* _YOUR INSTRUCTIONS_: For the entries that follow, restate word for word the line containing "def idle (p", the line containing "t.base == 0x100 &&", and every line that lies between them.

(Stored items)
====
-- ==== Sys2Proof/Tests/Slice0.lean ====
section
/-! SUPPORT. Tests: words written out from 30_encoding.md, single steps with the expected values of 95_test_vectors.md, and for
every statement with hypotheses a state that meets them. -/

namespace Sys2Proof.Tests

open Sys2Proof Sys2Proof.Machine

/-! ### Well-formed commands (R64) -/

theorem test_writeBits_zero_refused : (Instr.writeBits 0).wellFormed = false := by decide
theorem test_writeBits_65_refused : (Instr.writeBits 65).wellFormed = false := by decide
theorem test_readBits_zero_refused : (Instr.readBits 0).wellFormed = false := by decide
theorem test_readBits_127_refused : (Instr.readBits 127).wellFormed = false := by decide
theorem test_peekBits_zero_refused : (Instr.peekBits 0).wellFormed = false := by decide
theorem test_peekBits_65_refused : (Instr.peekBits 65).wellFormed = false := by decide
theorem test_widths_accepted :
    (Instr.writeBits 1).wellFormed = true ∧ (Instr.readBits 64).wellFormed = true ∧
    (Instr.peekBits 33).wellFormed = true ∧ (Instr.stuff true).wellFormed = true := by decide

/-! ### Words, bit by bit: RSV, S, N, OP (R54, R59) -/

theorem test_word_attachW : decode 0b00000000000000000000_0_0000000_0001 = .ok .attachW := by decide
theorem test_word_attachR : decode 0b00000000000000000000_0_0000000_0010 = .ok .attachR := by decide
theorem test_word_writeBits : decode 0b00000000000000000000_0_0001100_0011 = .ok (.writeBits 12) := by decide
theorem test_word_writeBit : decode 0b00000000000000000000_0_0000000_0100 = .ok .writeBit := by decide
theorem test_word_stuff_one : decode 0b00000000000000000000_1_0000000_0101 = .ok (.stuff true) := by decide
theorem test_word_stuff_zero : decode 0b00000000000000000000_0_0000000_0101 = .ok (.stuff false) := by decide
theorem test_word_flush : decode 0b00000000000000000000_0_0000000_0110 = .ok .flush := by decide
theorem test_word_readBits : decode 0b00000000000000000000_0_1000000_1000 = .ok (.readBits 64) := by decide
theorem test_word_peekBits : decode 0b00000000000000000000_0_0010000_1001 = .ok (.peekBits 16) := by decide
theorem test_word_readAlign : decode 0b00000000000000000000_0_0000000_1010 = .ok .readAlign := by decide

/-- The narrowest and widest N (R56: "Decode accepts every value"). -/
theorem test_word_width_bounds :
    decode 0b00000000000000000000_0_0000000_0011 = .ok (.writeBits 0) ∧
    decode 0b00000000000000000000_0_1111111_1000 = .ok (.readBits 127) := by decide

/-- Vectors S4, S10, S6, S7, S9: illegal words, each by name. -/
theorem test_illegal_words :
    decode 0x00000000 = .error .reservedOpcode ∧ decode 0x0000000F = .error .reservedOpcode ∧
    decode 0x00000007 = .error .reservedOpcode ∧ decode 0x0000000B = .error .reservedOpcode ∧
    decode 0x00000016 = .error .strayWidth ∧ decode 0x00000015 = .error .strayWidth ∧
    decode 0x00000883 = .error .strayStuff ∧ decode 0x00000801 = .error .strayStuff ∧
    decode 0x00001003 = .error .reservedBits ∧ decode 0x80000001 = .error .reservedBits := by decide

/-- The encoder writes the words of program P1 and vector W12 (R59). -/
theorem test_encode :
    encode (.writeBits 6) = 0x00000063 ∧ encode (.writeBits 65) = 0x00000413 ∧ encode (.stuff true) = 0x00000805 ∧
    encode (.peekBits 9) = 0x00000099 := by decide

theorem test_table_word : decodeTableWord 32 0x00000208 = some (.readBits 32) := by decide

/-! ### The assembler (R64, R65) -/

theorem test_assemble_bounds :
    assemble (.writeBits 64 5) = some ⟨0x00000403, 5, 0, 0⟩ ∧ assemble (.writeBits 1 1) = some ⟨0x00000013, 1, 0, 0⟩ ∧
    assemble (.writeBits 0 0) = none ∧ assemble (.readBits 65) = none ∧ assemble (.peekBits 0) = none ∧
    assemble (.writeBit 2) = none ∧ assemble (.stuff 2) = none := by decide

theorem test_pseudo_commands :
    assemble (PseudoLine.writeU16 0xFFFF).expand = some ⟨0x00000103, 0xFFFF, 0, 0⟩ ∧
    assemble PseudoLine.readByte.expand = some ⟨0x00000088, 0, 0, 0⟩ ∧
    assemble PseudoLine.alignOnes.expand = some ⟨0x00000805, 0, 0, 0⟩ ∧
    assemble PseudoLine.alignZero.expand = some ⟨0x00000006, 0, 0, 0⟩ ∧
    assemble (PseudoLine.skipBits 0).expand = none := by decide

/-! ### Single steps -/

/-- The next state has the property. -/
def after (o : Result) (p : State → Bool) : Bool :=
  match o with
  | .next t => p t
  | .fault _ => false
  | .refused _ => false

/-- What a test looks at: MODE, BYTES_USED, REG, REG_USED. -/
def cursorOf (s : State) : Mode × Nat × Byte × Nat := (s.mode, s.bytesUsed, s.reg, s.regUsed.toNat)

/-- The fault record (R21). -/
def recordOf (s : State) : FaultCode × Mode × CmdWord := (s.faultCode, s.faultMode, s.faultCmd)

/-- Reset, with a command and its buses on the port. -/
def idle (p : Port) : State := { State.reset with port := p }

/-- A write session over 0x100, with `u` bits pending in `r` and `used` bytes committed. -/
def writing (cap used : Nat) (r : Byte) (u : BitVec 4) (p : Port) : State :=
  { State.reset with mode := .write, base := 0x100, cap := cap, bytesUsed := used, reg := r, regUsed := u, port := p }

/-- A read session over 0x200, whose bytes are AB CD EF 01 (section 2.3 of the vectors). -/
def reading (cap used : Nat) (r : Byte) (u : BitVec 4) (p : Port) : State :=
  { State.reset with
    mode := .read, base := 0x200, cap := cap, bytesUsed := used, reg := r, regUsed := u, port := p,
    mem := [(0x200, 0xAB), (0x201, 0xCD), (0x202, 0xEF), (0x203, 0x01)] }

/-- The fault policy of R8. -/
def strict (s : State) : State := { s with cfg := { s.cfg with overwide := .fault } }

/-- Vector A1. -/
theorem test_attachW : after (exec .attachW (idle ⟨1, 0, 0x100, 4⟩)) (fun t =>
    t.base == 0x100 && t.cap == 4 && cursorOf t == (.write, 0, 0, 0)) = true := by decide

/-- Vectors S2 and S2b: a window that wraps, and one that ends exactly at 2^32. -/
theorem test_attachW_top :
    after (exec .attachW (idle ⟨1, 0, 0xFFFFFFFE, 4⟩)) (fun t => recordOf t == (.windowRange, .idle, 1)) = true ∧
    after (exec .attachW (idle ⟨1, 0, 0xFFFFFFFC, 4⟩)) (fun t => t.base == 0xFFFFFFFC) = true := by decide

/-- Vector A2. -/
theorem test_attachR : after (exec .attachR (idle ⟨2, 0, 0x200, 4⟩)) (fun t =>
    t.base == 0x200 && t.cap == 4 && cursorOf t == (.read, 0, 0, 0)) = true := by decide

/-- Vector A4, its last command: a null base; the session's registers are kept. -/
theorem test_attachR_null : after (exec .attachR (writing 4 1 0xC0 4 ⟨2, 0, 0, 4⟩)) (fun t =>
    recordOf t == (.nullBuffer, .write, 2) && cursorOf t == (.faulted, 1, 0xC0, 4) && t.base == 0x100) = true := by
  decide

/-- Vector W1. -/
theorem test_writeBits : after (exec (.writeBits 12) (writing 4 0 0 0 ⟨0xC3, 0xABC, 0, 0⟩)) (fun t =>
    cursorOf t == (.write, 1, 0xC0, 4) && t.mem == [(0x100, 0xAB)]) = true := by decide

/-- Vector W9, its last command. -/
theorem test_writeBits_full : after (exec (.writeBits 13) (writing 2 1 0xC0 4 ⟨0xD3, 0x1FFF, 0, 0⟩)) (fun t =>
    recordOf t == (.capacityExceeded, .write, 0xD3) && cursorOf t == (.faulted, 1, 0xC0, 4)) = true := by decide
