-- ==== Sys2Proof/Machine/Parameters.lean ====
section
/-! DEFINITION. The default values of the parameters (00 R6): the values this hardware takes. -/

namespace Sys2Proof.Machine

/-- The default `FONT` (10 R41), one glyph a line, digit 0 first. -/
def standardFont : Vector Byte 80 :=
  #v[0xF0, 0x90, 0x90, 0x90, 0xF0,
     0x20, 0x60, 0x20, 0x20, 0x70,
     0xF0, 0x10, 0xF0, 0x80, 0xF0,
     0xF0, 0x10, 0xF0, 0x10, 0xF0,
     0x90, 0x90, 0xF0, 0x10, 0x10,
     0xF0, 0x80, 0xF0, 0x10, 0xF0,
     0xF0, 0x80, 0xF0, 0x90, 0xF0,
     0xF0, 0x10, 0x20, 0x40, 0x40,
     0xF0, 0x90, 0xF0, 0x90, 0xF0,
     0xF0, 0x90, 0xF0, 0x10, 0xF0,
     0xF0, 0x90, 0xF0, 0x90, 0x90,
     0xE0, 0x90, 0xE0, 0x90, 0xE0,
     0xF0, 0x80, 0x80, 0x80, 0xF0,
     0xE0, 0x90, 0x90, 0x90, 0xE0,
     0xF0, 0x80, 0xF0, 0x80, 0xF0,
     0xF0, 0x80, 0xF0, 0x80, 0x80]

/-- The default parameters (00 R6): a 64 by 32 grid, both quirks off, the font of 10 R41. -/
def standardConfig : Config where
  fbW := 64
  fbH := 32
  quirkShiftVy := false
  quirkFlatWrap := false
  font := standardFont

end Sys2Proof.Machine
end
====
* _REPLY TO THE TASK_:
def idle (p : Port) : State := { State.reset with port := p }

/-- A write session over 0x100, with `u` bits pending in `r` and `used` bytes committed. -/
def writing (cap used : Nat) (r : Byte) (u : BitVec 4) (p : Port) : State :=
  { State.reset with mode := .write, base := 0x100, cap := cap, bytesUsed := used, reg := r, regUsed := u, port := p }

/-- A read session over 0x200, whose bytes are AB CD EF 01 (section 2.3 of the vectors). -/
def reading (cap used : Nat) (r : Byte) (u : BitVec 4) (p : Port) : State :=
  { State.reset with
    mode := .read, base := 0x200, cap := cap, bytesUsed := used, reg := r, regUsed := u, port := p,
    mem := [(0x200, 0xAB), (0x201, 0xCD), (0x202, 0xEF), (0x203, 0x01)] }

/-- The fault policy of R8. -/
def strict (s : State) : State := { s with cfg := { s.cfg with overwide := .fault } }

/-- Vector A1. -/
theorem test_attachW : after (exec .attachW (idle ⟨1, 0, 0x100, 4⟩)) (fun t =>
    t.base == 0x100 && t.cap == 4 && cursorOf t == (.write, 0, 0, 0)) = true := by decide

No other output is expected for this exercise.